EXERCISE DIRECTIONS.
In which lines of the data does the string "countOfBus" appear? Copy every one.

DATA UNDER STUDY.

/-- A choice by a condition that no cell decides hides stale cells if both branches do. -/
theorem HidesStaleCells.ite {c : State → Bool} {f g : State → Result}
    (ignores : ∀ s m, c (s.setBuf m) = c s) (hf : HidesStaleCells f) (hg : HidesStaleCells g) :
    HidesStaleCells fun s => if c s then f s else g s := by
  intro s s' t alike answers
  have same : c s' = c s := by rw [alike.1, ignores]
  dsimp only at answers ⊢
  rw [same]
  split_ifs at answers ⊢
  · exact hf s s' t alike answers
  · exact hg s s' t alike answers

/-! ### FEED_BYTE overwrites a stale cell before it reads it (R27) -/

/-- A store at `n` leaves memories that read alike below `n` reading alike up to and with `n`. -/
theorem read_write_alike {m m' : Memory} {n : Nat} (b : Byte) (below : ∀ i < n, m'.read i = m.read i) :
    ∀ i < n + 1, (m'.write n b).read i = (m.write n b).read i := by
  intro i hi
  simp only [read_write]
  split
  · rfl
  · exact below i (by omega)

theorem execFeedByte_hidesStaleCells (b : Byte) : HidesStaleCells (execFeedByte b) := by
  intro s s' t alike answers
  obtain ⟨m, rfl, below⟩ := staleAlike_iff.1 alike
  have stored := read_write_alike b below
  rcases execFeedByte_cases b s with
    ⟨idle, held⟩ | ⟨ready, room, grown⟩ | ⟨f, ready, full, read, drained⟩ | ⟨r, -, -, -, fault⟩ |
    ⟨-, -, fault⟩
  · cases held.symm.trans answers
    exact ⟨_, execFeedByte_held b idle, alike⟩
  · cases grown.symm.trans answers
    exact ⟨_, execFeedByte_stored b ready room, staleAlike_iff.2 ⟨m.write s.len b, rfl, stored⟩⟩
  · cases drained.symm.trans answers
    obtain ⟨length, cells⟩ := memRead_eq_ok.1 read
    have read' : ((s.setBuf m).setBuf (m.write s.len b)).memRead = .ok f :=
      memRead_eq_ok.2 ⟨length, fun k hk => (stored k (full ▸ hk)).trans (cells k hk)⟩
    exact ⟨_, execFeedByte_drained b ready full read',
      staleAlike_iff.2 ⟨m.write s.len b, rfl, by simp⟩⟩
  · cases fault.symm.trans answers
  · cases fault.symm.trans answers

/-! ### Every part of a step, and so every run, hides stale cells -/

/-- FEED_BYTE is the only command that reads or writes a cell or raises the length. -/
theorem exec_ignoresCells {i : Instr} (other : ∀ b, i ≠ .feedByte b) (answers : exec i s = .next t) :
    IgnoresCells (exec i) s t := by
  cases i with
  | feedByte b => exact absurd rfl (other b)
  | reset =>
    cases (execReset_eq s).symm.trans answers
    refine ⟨fun m => (execReset_eq _).trans ?_, ?_⟩
    · simp only [apply_ite (State.setBuf · m)]
      rfl
    · split <;> simp
  | start =>
    cases (execStart_eq s).symm.trans answers
    refine ⟨fun m => (execStart_eq _).trans ?_, ?_⟩
    · simp only [apply_ite (State.setBuf · m)]
      rfl
    · split_ifs <;> simp
  | stop =>
    cases (execStop_eq s).symm.trans answers
    refine ⟨fun m => (execStop_eq _).trans ?_, ?_⟩
    · simp only [apply_ite (State.setBuf · m)]
      rfl
    · split <;> simp
  | restore =>
    cases (execRestore_eq s).symm.trans answers
    refine ⟨fun m => (execRestore_eq _).trans ?_, ?_⟩
    · simp only [apply_ite (State.setBuf · m)]
      rfl
    · split <;> simp
  | send =>
    cases (execSend_eq s).symm.trans answers
    refine ⟨fun m => (execSend_eq _).trans ?_, ?_⟩
    · cases answer : s.draws.ackCount <;>
        simp only [setBuf_draws, answer, apply_ite (State.setBuf · m), ← setBuf_finishWrite] <;> rfl
    · split
      · split <;> simp
      · simp
  | tevent tag =>
    cases (execTevent_eq tag s).symm.trans answers
    exact ⟨fun _ => rfl, rfl, le_rfl⟩

theorem exec_hidesStaleCells (i : Instr) : HidesStaleCells (exec i) := by
  cases i with
  | feedByte b => exact execFeedByte_hidesStaleCells b
  | _ => exact hidesStaleCells_of_ignoresCells fun _ _ => exec_ignoresCells (by simp)

theorem offerBeat_hidesStaleCells (ready : State → Bool) (via : Port) (i : Instr) (d : Draws)
    (rest : List Beat) (ignores : ∀ s m, ready (s.setBuf m) = ready s) :
    HidesStaleCells fun s => offerBeat (ready s) via i d rest s :=
  .ite ignores ((exec_hidesStaleCells i).comp_accept via d rest) hold_hidesStaleCells

theorem offerWord_hidesStaleCells (w : Word) (d : Draws) (rest : List Beat) :
    HidesStaleCells (offerWord w d rest) := by
  refine .ite (c := (State.cmdReady · w)) (fun _ _ => rfl) ?_ hold_hidesStaleCells
  cases decode w with
  | ok i => exact (exec_hidesStaleCells i).comp_accept .command d rest
  | error _ => exact refuse_hidesStaleCells.comp_accept .command d rest

theorem offerAck_hidesStaleCells (count : Nat) (rest : List Beat) :
    HidesStaleCells (offerAck count rest) := by
  refine hidesStaleCells_of_ignoresCells fun s t answers => ?_
  cases waits : s.outstanding with
  | none => cases (offerAck_of_writeFree count rest waits).symm.trans answers
  | some via =>
    cases (offerAck_of_outstanding count rest waits).symm.trans answers
    refine ⟨fun m => (offerAck_of_outstanding (s := s.setBuf m) count rest waits).trans ?_, by simp⟩
    exact congrArg _ (setBuf_finishWrite (s := s.setPending rest) m via _)

theorem perform_hidesStaleCells (b : Beat) (rest : List Beat) : HidesStaleCells (perform b rest) := by
  obtain ⟨offer, d⟩ := b
  cases offer with
  | command w => exact offerWord_hidesStaleCells w d rest
  | rxByte c => exact offerBeat_hidesStaleCells State.rxReady _ _ d rest fun _ _ => rfl
  | event tag => exact offerBeat_hidesStaleCells State.evReady _ _ d rest fun _ _ => rfl
  | frameIn => exact offerBeat_hidesStaleCells State.fiReady _ _ d rest fun _ _ => rfl
  | ack count => exact offerAck_hidesStaleCells count rest

theorem step_hidesStaleCells : HidesStaleCells step := by
  intro s s' t alike answers
  have beats : s'.pending = s.pending := by rw [alike.1]; rfl
  cases offered : s.pending with
  | nil =>
    cases (step_nil offered).symm.trans answers
    exact ⟨s', step_nil (beats.trans offered), alike⟩
  | cons b rest =>
    obtain ⟨t', performs, alike'⟩ :=
      perform_hidesStaleCells b rest s s' t alike ((step_cons offered).symm.trans answers)
    exact ⟨t', (step_cons (beats.trans offered)).trans performs, alike'⟩

theorem run_hidesStaleCells (k : Nat) : HidesStaleCells (run k) := by
  induction k with
  | zero => exact hold_hidesStaleCells
  | succ k ih =>
    intro s s' t alike ran
    cases answers : step s with
    | next u =>
      obtain ⟨u', answers', alike'⟩ := step_hidesStaleCells s s' u alike answers
      rw [run_succ k answers] at ran
      rw [run_succ k answers']
      exact ih u u' t alike' ran
    | fault r => simp [run, answers] at ran
    | refused r => simp [run, answers] at ran

end StaleCells

/-- Settles O48: every part of a step hides stale cells (`step_hidesStaleCells`), FEED_BYTE because it
overwrites the cell at `len` before a drain reads it; for runs, by induction on their length. -/
theorem staleCellsAreHidden : Obligations.StaleCellsAreHidden :=
  run_hidesStaleCells

section Refinement

variable {i : Instr} {s u : State} {P : List Byte}

/-! ## The abstract relay `(st, P)` (R27, R181) -/

/-- The block's answer `t` to the command `i` in `s` is the answer of the abstract relay: its next pair,
outputs and status, or its hold or refusal. -/
def AnswersAs (i : Instr) (s t : State) : Option (Abstract × List Event × Status) → Prop
  | some (a, es, code) =>
    t.st = a.st ∧ t.Holds a.held ∧ t.outstanding = none ∧ t.refused = s.refused ∧
    t.history = s.history ++ es ++ [.status s.via code] ∧ t.index = s.index + 1
  | none => if i = .start then t = { s with refused := true, index := s.index + 1 } else t = s

/-- The command `i` in `s` answers as the abstract relay does in the pair `(s.st, P)`. -/
def Refines (i : Instr) (s : State) (P : List Byte) (c : Nat) : Prop :=
  ∃ t, exec i s = .next t ∧
    AnswersAs i s t (Abstract.perform s.cfg ⟨s.st, P⟩ s.draws.connected
      (frameOfBus s.cfg s.draws.fiData) (countOfBus s.cfg c) i)

/-- What a completed command has to show of the state before its status. -/
theorem answersAs_completeFor {a : Abstract} {es : List Event} {code : Status}
    (st : u.st = a.st) (holds : u.Holds a.held) (free : u.outstanding = none)
    (mark : u.refused = s.refused) (history : u.history = s.history ++ es) (index : u.index = s.index) :
    AnswersAs i s (u.completeFor s.via code) (some (a, es, code)) :=
  ⟨st, holds, free, mark, by simp [history], by simp [index]⟩

theorem answersAs_held (other : i ≠ .start) : AnswersAs i s s none := by
  simp [AnswersAs, other]

theorem holds_setLen_zero : (s.setLen 0).Holds [] := ⟨rfl, by simp⟩

/-- The cells after a store at `len` read as the partial frame with the byte appended (R27, R100). -/
theorem read_store_of_holds (b : Byte) (holds : s.Holds P) :
    ∀ k < (P ++ [b]).length, (s.buf.write s.len b).read k = (P ++ [b])[k]? := by
  obtain ⟨length, cells⟩ := holds
  intro k hk
  rw [read_write, length]
  split
  · next last => simp [last]
  · next other =>
    have held : k < P.length := by simp at hk; omega
    rw [cells k held, List.getElem?_append_left held]

theorem feedByte_refines {c : Nat} (b : Byte) (inv : s.Inv) (free : s.outstanding = none)
    (holds : s.Holds P) : Refines (.feedByte b) s P c := by
  have ⟨(bound : s.len < s.cfg.frameSize), _⟩ := inv
  have length : (P ++ [b]).length = s.len + 1 := by simp [holds.1]
  have stored := read_store_of_holds b holds
  cases relay : s.st with
  | uninit =>
    have idle : s.trafficReady = false := by simp [State.trafficReady, relay]
    refine ⟨s, execFeedByte_held b idle, ?_⟩
    simpa [Abstract.perform, relay] using answersAs_held (by simp)
  | ready =>
    have ready : s.trafficReady = true := trafficReady_iff.2 ⟨relay, free⟩
    by_cases full : s.len + 1 = s.cfg.frameSize
    · have read := memRead_of_holds (s := s.setBuf (s.buf.write s.len b)) (length.trans full) stored
      refine ⟨_, execFeedByte_drained b ready full read, ?_⟩
      simp only [Abstract.perform, relay, length, full, if_true]
      exact answersAs_completeFor relay holds_setLen_zero free rfl rfl rfl
    · refine ⟨_, execFeedByte_stored b ready (by omega), ?_⟩
      simp only [Abstract.perform, relay, length, full, if_false]
      exact answersAs_completeFor relay ⟨length.symm, stored⟩ free rfl (by simp) rfl

theorem start_refines {c : Nat} (free : s.outstanding = none) (holds : s.Holds P) :
    Refines .start s P c := by
  have writeFree : s.writeFree = true := writeFree_iff.2 free
  refine ⟨_, execStart_eq s, ?_⟩
  rw [if_pos writeFree]
  cases relay : s.st with
  | ready => simp [Abstract.perform, AnswersAs, State.refuse]
  | uninit =>
    cases connected : s.draws.connected with
    | true =>
      exact answersAs_completeFor rfl holds_setLen_zero free rfl (by simp) rfl
    | false =>
      exact answersAs_completeFor relay holds free rfl (by simp) rfl

theorem send_refines {c : Nat} (free : s.outstanding = none) (holds : s.Holds P)
    (answered : s.draws.ackCount = some c) : Refines .send s P c := by
  cases relay : s.st with
  | uninit =>
    have idle : s.trafficReady = false := by simp [State.trafficReady, relay]
    refine ⟨_, execSend_eq s, ?_⟩
    simpa [Abstract.perform, relay, idle] using answersAs_held (by simp)
  | ready =>
    have ready : s.trafficReady = true := trafficReady_iff.2 ⟨relay, free⟩
    refine ⟨_, execSend_eq s, ?_⟩
    simp only [ready, if_true, answered, finishWrite_eq, Abstract.perform, relay, emit_cfg]
    by_cases short : countOfBus s.cfg c < s.cfg.frameSize
    · simp only [short, if_true]
      exact answersAs_completeFor relay holds rfl rfl (by simp [State.frameOperand]) rfl
    · simp only [short, if_false]
      exact answersAs_completeFor relay holds rfl rfl rfl rfl

theorem exec_refines {c : Nat} (inv : s.Inv) (free : s.outstanding = none) (holds : s.Holds P)
    (answered : s.draws.ackCount = some c) : Refines i s P c := by
  have writeFree : s.writeFree = true := writeFree_iff.2 free
  cases i with
  | feedByte b => exact feedByte_refines b inv free holds
  | reset =>
    refine ⟨_, execReset_eq s, ?_⟩
    rw [if_pos writeFree]
    exact answersAs_completeFor rfl holds_setLen_zero free rfl (by simp) rfl
  | start => exact start_refines free holds
  | stop =>
    refine ⟨_, execStop_eq s, ?_⟩
    rw [if_pos writeFree]
    exact answersAs_completeFor rfl holds_setLen_zero free rfl (by simp) rfl
  | restore =>
    refine ⟨_, execRestore_eq s, ?_⟩
    rw [if_pos writeFree]
    exact answersAs_completeFor rfl holds_setLen_zero free rfl (by simp) rfl
  | send => exact send_refines free holds answered
  | tevent tag =>
    exact ⟨_, execTevent_eq tag s, answersAs_completeFor rfl holds free rfl (by simp) rfl⟩

end Refinement

/-- Settles O49: `exec_refines`, one commuting diagram for each command. -/
theorem blockRefinesAbstractRelay : Obligations.BlockRefinesAbstractRelay :=
  fun _ _ _ _ => exec_refines

section Faults

variable {s : State}

/-! ## The faults (R24, R25, R179) -/

/-- `MemRead` faults exactly on the first cell without a value. -/
theorem memRead_eq_error {r : Fault} :
    s.memRead = .error r ↔
      ∃ j < s.cfg.frameSize, r = .unwrittenCell j ∧ s.buf.read j = none ∧
        ∀ k < j, s.buf.read k ≠ none := by
  have first := readCells_eq_error s.buf 0 s.cfg.frameSize
  simp only [Nat.zero_add, Nat.zero_le, true_and, forall_const] at first
  cases read : s.buf.readCells 0 s.cfg.frameSize with
  | ok f =>
    simp only [State.memRead, frameSize_eq, read, reduceCtorEq, false_iff] at first ⊢
    rintro ⟨j, inside, -, unwritten, written⟩
    exact first j ⟨inside, unwritten, written⟩
  | error i =>
    simp only [State.memRead, frameSize_eq, read, Except.error.injEq] at first ⊢
    constructor
    · rintro rfl
      obtain ⟨inside, unwritten, written⟩ := (first i).1 rfl
      exact ⟨i, inside, rfl, unwritten, written⟩
    · rintro ⟨j, inside, rfl, unwritten, written⟩
      rw [(first j).2 ⟨inside, unwritten, written⟩]
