-- ==== Sys2Proof/Syntax.lean ====
section
/-! DEFINITION. The 30 operations of spec/opcode_table.json (spec/30_encoding.md R57): five byte operations and
twenty-five token operations. -/

namespace Sys2Proof

/-- One constructor per row of the opcode table. The operand of a byte operation is the input byte; a token operation
carries none, its key being the token itself (R52: the digit of D1..D9 is fixed by the row). -/
inductive Instr where
  /-- `N.OPEN` (R67). -/
  | nOpen
  /-- `N.KEY` (R68): `b` is a mapped byte other than `^`. -/
  | nKey (b : Byte)
  /-- `N.DROP` (R69): `b` is an unmapped byte other than `^`. -/
  | nDrop (b : Byte)
  /-- `E.CLOSE` (R71). -/
  | eClose
  /-- `E.APPEND` (R70): `b` is a byte other than `^`. -/
  | eAppend (b : Byte)
  /-- `T.LE` (R76). -/
  | tLE
  /-- `T.RI` (R77). -/
  | tRI
  /-- `T.UP` (R78). -/
  | tUP
  /-- `T.DO` (R79). -/
  | tDO
  /-- `T.SU` (R80). -/
  | tSU
  /-- `T.SD` (R81). -/
  | tSD
  /-- `T.HO` (R82). -/
  | tHO
  /-- `T.EX` (R83). -/
  | tEX
  /-- `T.AT` (R84). -/
  | tAT
  /-- `T.CA` (R85). -/
  | tCA
  /-- `T.CP` (R86). -/
  | tCP
  /-- `T.CM` (R87). -/
  | tCM
  /-- `T.CS` (R88). -/
  | tCS
  /-- `T.D1` (R89). -/
  | tD1
  /-- `T.D2` (R90). -/
  | tD2
  /-- `T.D3` (R91). -/
  | tD3
  /-- `T.D4` (R92). -/
  | tD4
  /-- `T.D5` (R93). -/
  | tD5
  /-- `T.D6` (R94). -/
  | tD6
  /-- `T.D7` (R95). -/
  | tD7
  /-- `T.D8` (R96). -/
  | tD8
  /-- `T.D9` (R97). -/
  | tD9
  /-- `T.E0` (R98). -/
  | tE0
  /-- `T.E1` (R99). -/
  | tE1
  /-- `T.INERT` (R100). -/
  | tInert
deriving DecidableEq, Repr

end Sys2Proof
end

EXERCISE RESPONSE.
      (frameOfBus s.cfg s.draws.fiData) (countOfBus s.cfg c) i)
    by_cases short : countOfBus s.cfg c < s.cfg.frameSize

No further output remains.